O Boeing 737 era operado pela K2 Airways e decolou de Sharjah com destino a Karachi na última terça-feira. Conforme a Autoridade de Aeroportos do Paquistão, a tripulação relatou falha no sistema de navegação às 21h18, no horário local, e, poucos minutos depois, perdeu-se toda comunicação com o avião. Controladores em terra ainda tentaram orientar a rota, mas não conseguiram restabelecer o contato.

Dados do site de monitoramento Flightradar24 mostram que o cargueiro passou por variações extremas de altitude nos instantes finais de voo. Em menos de um minuto, houve perda de aproximadamente 1.500 metros; logo depois, o aparelho subiu cerca de 1.800 metros em apenas 30 segundos e, em seguida, entrou em mergulho, voando a cerca de 335 metros de altura e descendo a 22.400 pés por minuto (aproximadamente 400 km/h).

Em entrevista à Reuters, o consultor em segurança da aviação Anthony Brickhouse afirmou que esse padrão de voo é “totalmente incomum” e que ainda é cedo para apontar as causas do acidente. Ele reforçou que os dados iniciais do radar fornecem indícios de perda de controle, mas que a investigação oficial deverá aguardar a análise de caixas-pretas e demais evidências coletadas no local.

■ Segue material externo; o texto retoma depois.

/-- A sent frame leaves the list, and a message, or a frame that a LINE_RESTART kept, does no more. A BUSY ends busy
answer pending; the head request's answer frees the head, and the waiting request is then served as if it arrived at an
empty queue. That the sent frame's bytes are kept for an observer is the model's own (log entry 9). -/
def Obligations.FrameSentFreesTheHead : Prop :=
  ∀ (p : Port) (f : QueuedFrame) (rest : List QueuedFrame) (a b : RawRequest) (s sent : State), s.rstLow = false →
    sent = { s with ports := s.ports.set p { s.ports[p] with
      transmit := rest, lastSent := f.frame.bytes s.identity } } →
    (s.ports[p].transmit = [] → exec (.frameSent p) s = .next s) ∧
    (s.ports[p].transmit = f :: rest → (f.use = .loose ∨ f.use = .begun) → exec (.frameSent p) s = .next sent) ∧
    (s.ports[p].transmit = f :: rest → f.use = .busy → exec (.frameSent p) s =
      .next { sent with ports := sent.ports.set p { sent.ports[p] with busyPending := false } }) ∧
    (s.ports[p].transmit = f :: rest → f.use = .head → s.ports[p].queue = [a] → exec (.frameSent p) s =
      .next { sent with ports := sent.ports.set p { sent.ports[p] with queue := [] } }) ∧
    (s.ports[p].transmit = f :: rest → f.use = .head → s.ports[p].queue = [a, b] → exec (.frameSent p) s =
      .next (({ sent with ports := sent.ports.set p { sent.ports[p] with queue := [] } } : State).arrive p b))

/-- Messages join a transmit list in the order they were made, as many as it has room for below 32 frames; the rest are
discarded. An event's messages join with the GRANTs first, then the routes cleared, the new routes and the
TUNNEL_STATEs, each in the order made. Every other part of the state, and every port they are not for, stays as it was.
-/
def Obligations.MessagesJoinBelowThirtyTwo : Prop :=
  ∀ (ms : List (Port × Message)) (s : State),
    (∀ p : Port, (s.deliver ms).ports[p] = { s.ports[p] with
      transmit := s.ports[p].transmit ++
        ((ms.filter (·.1 = p)).map fun x => (⟨.loose, .message x.2⟩ : QueuedFrame)).take
          (32 - s.ports[p].transmit.length) }) ∧
    { s.deliver ms with ports := s.ports } = s ∧
    inOrder ms =
      ms.filter (fun x => match x.2 with
        | .grantAdmit _ _ | .admitCancelled _ | .grantExit _ _ _ | .exitAbandoned _ => true
        | _ => false) ++
      ms.filter (fun x => match x.2 with
        | .route _ none => true
        | _ => false) ++
      ms.filter (fun x => match x.2 with
        | .route _ (some _) => true
        | _ => false) ++
      ms.filter (fun x => match x.2 with
        | .tunnelState _ _ _ => true
        | _ => false)

/-! ### Records and enrolment -/

/-- QUERY answers the record's fields, the credit while it is WASHING alone, and changes nothing; an unknown tag is
answered UNKNOWN_TAG. Every role but UNUSED may ask. -/
def Obligations.QueryAnswersTheRecord : Prop :=
  ∀ (p : Port) (role : Role) (tag : BitVec 24) (r : Rack) (s : State),
    s.free p role → role ≠ .unused → validTag tag →
    (s.rack? tag.toNat = none →
      exec (.query p tag) s = .next (s.answered p .query (tagBytes tag.toNat) .unknownTag)) ∧
    (s.rack? tag.toNat = some r →
      exec (.query p tag) s = .next (s.answered p .query (tagBytes tag.toNat) .done (.query {
        state := r.state, place := r.place, cls := r.cls, passes := r.passes, destination := r.destination
        lastOutcome := r.lastOutcome, cycles := r.cycles
        credit := if r.state = .washing then r.sheet.map (·.credit) else none })))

O jato foi fabricado em 1999 para transporte de passageiros pela Aeroflot e convertido em cargueiro em 2012. Desde 2024, era o único avião na frota da K2 Airways. A companhia informou que está colaborando integralmente com as autoridades paquistanesas e com especialistas internacionais. Caso seja confirmada a morte dos cinco ocupantes, será o primeiro acidente aéreo fatal no país desde 2020, quando um Airbus A320 da Pakistan International Airlines caiu em Karachi, deixando 97 vítimas.